Log shows that last log is created because we had some stats to report:
2014-10-21 16:34:25.965364 7f9914858700 10 mon.a@0(leader).pg v44 prepare_pg_stats pg_stats(0 pgs tid 25 v 0) v1 from osd.1 2014-10-21 16:34:25.965370 7f9914858700 10 mon.a@0(leader).pg v44 got osd.1 osd_stat(107 MB used, 929 GB avail, 931 GB total, peers [0,2,3]/[] op hist []) (was osd_stat(107 MB used, 929 GB avail, 931 GB total, peers [0,2,3]/[] op hist [])) 2014-10-21 16:34:25.965376 7f9914858700 10 mon.a@0(leader).paxosservice(pgmap 1..44) setting proposal_timer 0x4b46d30 with delay of 0.05
And then it's just a bunch of:
2014-10-21 16:42:26.041432 7f9914858700 10 mon.a@0(leader).pg v45 prepare_pg_stats pg_stats(0 pgs tid 29 v 0) v1 from osd.1 2014-10-21 16:42:26.041436 7f9914858700 10 mon.a@0(leader).pg v45 message contains no new osd|pg stats
Until we get some worthy stats to report:
2014-10-21 19:27:17.602557 7f9914858700 10 mon.a@0(leader).pg v45 prepare_update pg_stats(3 pgs tid 112 v 0) v1 from osd.1 10.214.136.10:6805/44758 2014-10-21 19:27:17.602561 7f9914858700 10 mon.a@0(leader).pg v45 prepare_pg_stats pg_stats(3 pgs tid 112 v 0) v1 from osd.1 2014-10-21 19:27:17.602568 7f9914858700 10 mon.a@0(leader).pg v45 got osd.1 osd_stat(107 MB used, 929 GB avail, 931 GB total, peers [0,2,3]/[] op hist []) (was osd_stat(107 MB used, 929 GB avail, 931 GB total, peers [0,2,3]/[] op hist [])) 2014-10-21 19:27:17.602578 7f9914858700 15 mon.a@0(leader).pg v45 got 0.7 reported at 8:21 state active+clean -> active+clean 2014-10-21 19:27:17.602586 7f9914858700 15 mon.a@0(leader).pg v45 got 1.74 reported at 8:851 state active+clean -> active+clean 2014-10-21 19:27:17.602591 7f9914858700 15 mon.a@0(leader).pg v45 got 1.94 reported at 8:23 state active+clean -> active+clean 2014-10-21 19:27:17.602598 7f9914858700 10 mon.a@0(leader).paxosservice(pgmap 1..45) setting proposal_timer 0x4b47580 with delay of 0.05 2014-10-21 19:27:17.652719 7f9915059700 10 mon.a@0(leader).paxosservice(pgmap 1..45) propose_pending
It just takes 3 hours to get some new stats. I don't think this is a monitor issue.

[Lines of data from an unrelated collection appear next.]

theorem witness_training_record : ∀ out ∈ [0, 1, 2, 3, 4, 5],
    let s := job out (closing 2 .flagged false (some 0))
    s.stepAddr = 0x10000 ∧ readable s 0x10000 = true ∧ readable s 0x12000 = true ∧ readable s 0x13000 = true ∧
      fld (lineW (lineAt s 0x10000) 4) 15 0 = 1 ∧ regionOf (lineW (lineAt s 0x10000) 3).toNat 8 = some (.dram 0) ∧
      s.word64 0x11000 = 0x12000 ∧ prepared (lineAt s 0x12000) 8 = true ∧ hdrStep (lineAt s 0x12000) ≠ 8 ∧
      recOutcome (lineAt s 0x10000) = out ∧ recStep (lineAt s 0x10000) = 7 := by decide +kernel
/-- The claim of slot 0 of the one bobbin-set record has been left FILLING; nothing was claimed. -/
def fillingJob (out : Nat) : State :=
  let s := putLine 0x13000 [0x30000, BitVec.ofNat 64 (64 + 2 * 2 ^ 40), 1, 0, 0, 0, 0, 0x14000] (job out (coll .queued 0 false))
  { s with col := { up.col with bsets := [0x13000] } }
theorem witness_leftFilling : let s := fillingJob 3
    s.isReady = true ∧ s.col.opens = [] ∧ s.col.bsets = [0x13000] ∧ readable s 0x13000 = true ∧ bsetSlots (lineAt s 0x13000) = 2 ∧
      slotState (lineAt s 0x13000) 0 = 1 ∧ slotState (lineAt s 0x13000) 1 ≠ 1 ∧ up.col.bsets = [] ∧
      recOutcome (lineAt s 0x10000) = 3 ∧ prepared (lineAt s 0x12000) 7 = false := by decide +kernel
/-- The commit that is run again makes the slot LIVE (R267, R271). -/
theorem test_commitResume : let s := putLine 0x12000 [BitVec.ofNat 64 (6 * 2 ^ 16), BitVec.ofNat 64 (1 + 7 * 2 ^ 16), 0x20000, 0x21000, 0, 0, 0, 4] (fillingJob 3)
    let t := theState (execCommitResume s)
    fld (t.word64 0x13010) 1 0 = 2 ∧ fld (t.word64 0x10000) 50 48 = 4 ∧ prepared (lineAt s 0x12000) 7 = true := by decide +kernel
theorem witness_decisions : ∀ v ∈ [true, false],
    let c := closing 1 .flagged v none
    let s := job 0 c
    s.isReady = true ∧ s.col.opens = [c] ∧ c.phase = .flagged ∧ (c.flag.map fun f => f.value) = some v ∧
      s.hx.waitingFetch = [] ∧ s.hx.applying = none ∧ (s.cfgReg 0x030004).getLsbD 30 = false ∧
      fld (s.cfgReg 0x050004) 15 0 = 0 ∧ s.ckp.digesting = none := by decide +kernel
theorem witness_flagPhase : let c := { closing 1 .running false none with flag := none, op := .rs }
    let s := job 0 c
    s.isReady = true ∧ s.coll 1 = some c ∧ dataDone c = true ∧ heldFlags c = [] ∧
      ((List.range 4).all fun a => decide (s.sliceExtent a ≤ 1)) = true ∧ 1 < routed.sliceExtent 0 := by decide +kernel
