-- ==== Sys2Proof/Proofs/BobbinClaims.lean ====
section
/-! PROOFS. The claim of a bobbin slot: how a slot is chosen, what the hold lines say, and what one claim does (R281, R282). -/
namespace Sys2Proof.Machine
open Sys2Proof.Claim

/-! ## The state field of a slot -/

theorem fld_setFld_state (w : Word64) {v : Nat} (hv : v < 4) : fld (setFld w 1 0 v) 1 0 = v := by
  have hw := w.isLt
  simp only [setFld, fld, BitVec.toNat_ofNat]
  omega

theorem extractLsb'_setFld_state (w : Word64) {v : Nat} (hv : v < 4) :
    (setFld w 1 0 v).extractLsb' 2 62 = w.extractLsb' 2 62 := by
  have hw := w.isLt
  apply BitVec.eq_of_toNat_eq
  simp only [setFld, fld, BitVec.extractLsb'_toNat, BitVec.toNat_ofNat, Nat.shiftRight_eq_div_pow]
  omega

theorem setSlot_length_of_reads {s : State} {a : Nat} {b : List Word64} (hb : reads s a b) (k st : Nat) :
    (setSlot b k st).length = 8 := List.length_set.trans (reads_length hb)

theorem lineW_setSlot_self {b : List Word64} {k : Nat} (hk : 2 + k < b.length) (st : Nat) :
    lineW (setSlot b k st) (2 + k) = setFld (lineW b (2 + k)) 1 0 st := by
  simp [lineW, setSlot, hk]

theorem lineW_setSlot_ne {b : List Word64} {i k : Nat} (hi : i ≠ 2 + k) (st : Nat) :
    lineW (setSlot b k st) i = lineW b i := by
  simp [lineW, setSlot, List.getElem?_set_ne hi.symm]

/-! ## Slots of extreme STEP -/

theorem pickSlot_eq_none {b : List Word64} {lt : Nat → Nat → Bool} {l : List Nat} : pickSlot b lt l = none ↔ l = [] := by
  cases l with
  | nil => simp [pickSlot]
  | cons k t =>
    simp only [pickSlot, reduceCtorEq, iff_false]
    split
    · simp
    · split <;> simp

theorem pickSlot_mem {b : List Word64} {lt : Nat → Nat → Bool} : ∀ {l : List Nat} {k : Nat}, pickSlot b lt l = some k → k ∈ l
  | [], _, h => by simp [pickSlot] at h
  | x :: t, k, h => by
    simp only [pickSlot] at h
    split at h
    · obtain rfl : x = k := by simpa using h
      exact List.mem_cons_self
    · next j hj =>
      split at h
      · obtain rfl : j = k := by simpa using h
        exact List.mem_cons_of_mem x (pickSlot_mem hj)
      · obtain rfl : x = k := by simpa using h
        exact List.mem_cons_self

/-- No listed slot has a STEP above that of the slot picked for the highest. -/
theorem pickSlot_highest {b : List Word64} : ∀ {l : List Nat} {k : Nat}, pickSlot b (fun x y => decide (y < x)) l = some k →
    ∀ j ∈ l, (slotStep b j).toNat ≤ (slotStep b k).toNat
  | [], _, h => by simp [pickSlot] at h
  | x :: t, k, h => by
    simp only [pickSlot] at h
    split at h
    · next hnone =>
      obtain rfl : x = k := by simpa using h
      simp [pickSlot_eq_none.mp hnone]
    · next top htop =>
      have ih := pickSlot_highest htop
      simp only [decide_eq_true_eq] at h
      simp only [List.mem_cons, forall_eq_or_imp]
      split at h
      · next hlt =>
        obtain rfl : top = k := by simpa using h
        exact ⟨Nat.le_of_lt hlt, ih⟩
      · next hge =>
        obtain rfl : x = k := by simpa using h
        exact ⟨Nat.le_refl _, fun j hj => Nat.le_trans (ih j hj) (Nat.le_of_not_lt hge)⟩

/-! ## The chosen slot -/

/-- The slots of a set that are LIVE. -/
def liveSlots (b : List Word64) : List Nat := (List.range (bsetSlots b)).filter fun k => slotState b k == 2

theorem mem_liveSlots {b : List Word64} {k : Nat} : k ∈ liveSlots b ↔ k < bsetSlots b ∧ slotState b k = 2 := by
  simp [liveSlots]

theorem liveSlots_nodup (b : List Word64) : (liveSlots b).Nodup := List.nodup_range.filter _
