-- ==== Sys2Proof/Word.lean ====
section
/-!
DEFINITION. The words of the D18: bytes, secrets, nonces, check codes, the presentation epoch, and the
indices of its fixed families (16 ranges, 8 authorities).
-/

namespace Sys2Proof

/-- One byte of a message frame. -/
abbrev Byte := BitVec 8

/-- 256 bits: a media key, the device root key, a credential, a verifier, a pairing key, a digest
(R45, R46, R70, R73, R114).  As a field of a frame its first byte is the least significant one. -/
abbrev Secret := BitVec 256

/-- 16 random bytes: a salt (R70) or the nonce of a challenge (R115). -/
abbrev Nonce := BitVec 128

/-- A check code of a media key (R44). -/
abbrev Code := BitVec 16

/-- The presentation epoch (R21): 16 bits, wrapping. -/
abbrev Epoch := BitVec 16

/-- The generation of a key slot (R44): 32 bits, wrapping. -/
abbrev Generation := BitVec 32

/-- A range id, 0 to 15 (R1). -/
abbrev RangeId := Fin 16

/-- An authority index, 0 to 7 (R70). -/
abbrev AuthId := Fin 8

/-- A member-by-member map of a fixed family. -/
def mapVec {α β : Type} {n : Nat} (f : α → β) (v : Vector α n) : Vector β n :=
  ⟨(v.toList.map f).toArray, by simp⟩

@[simp] theorem getElem_mapVec {α β : Type} {n : Nat} (f : α → β) (v : Vector α n) (i : Nat)
    (h : i < n) : (mapVec f v)[i] = f v[i] := by
  simp [mapVec]

end Sys2Proof
end

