-- ==== Sys2Proof/Machine/Step.lean ====
section
/-!
DEFINITION. `step`: the command at the front of the queue is taken and run; with none waiting, one second
of powered time passes (log entry 5).
-/

namespace Sys2Proof.Machine

open Sys2Proof

/-- One step. -/
def step (s : State) : Host.Outcome State Fault Refusal :=
  match s.pending with
  | [] => .next s.tick
  | c :: rest => exec c { s with pending := rest }

/-- The state with the command that a table word spells at the front of the queue. -/
def State.withFetchWord (s : State) (nbits w : Nat) : State :=
  match decodeTableWord nbits w with
  | some c => { s with pending := c :: s.pending }
  | none => s

end Sys2Proof.Machine
end

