-- ==== Sys2Proof/Machine/Core.lean ====
section
/-!
DEFINITION. The machine handed to the host.
-/

def Sys2Proof.core : Host.Core :=
  { State := Sys2Proof.Machine.State, Fault := Sys2Proof.Machine.Fault,
    Refusal := Sys2Proof.Machine.Refusal, step := Sys2Proof.Machine.step,
    reset := Sys2Proof.Machine.State.reset }
end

Updated by Joao Eduardo Luis over 9 years ago
- Subject changed from mon takes 2 hours to commit to osd doesn't report new stats for 3 hours when running test LibCephFS.MulticlientSimple
- Status changed from New to 4
Updated by Joao Eduardo Luis over 9 years ago
Looking into the osd logs show that the osds don't report new stats for the ~3 hours because no pgs are update in that timeframe.
Updated by Sage Weil over 9 years ago
- Status changed from 4 to Can't reproduce
not enough info to tell why teh client test hung. let's see if it happens again!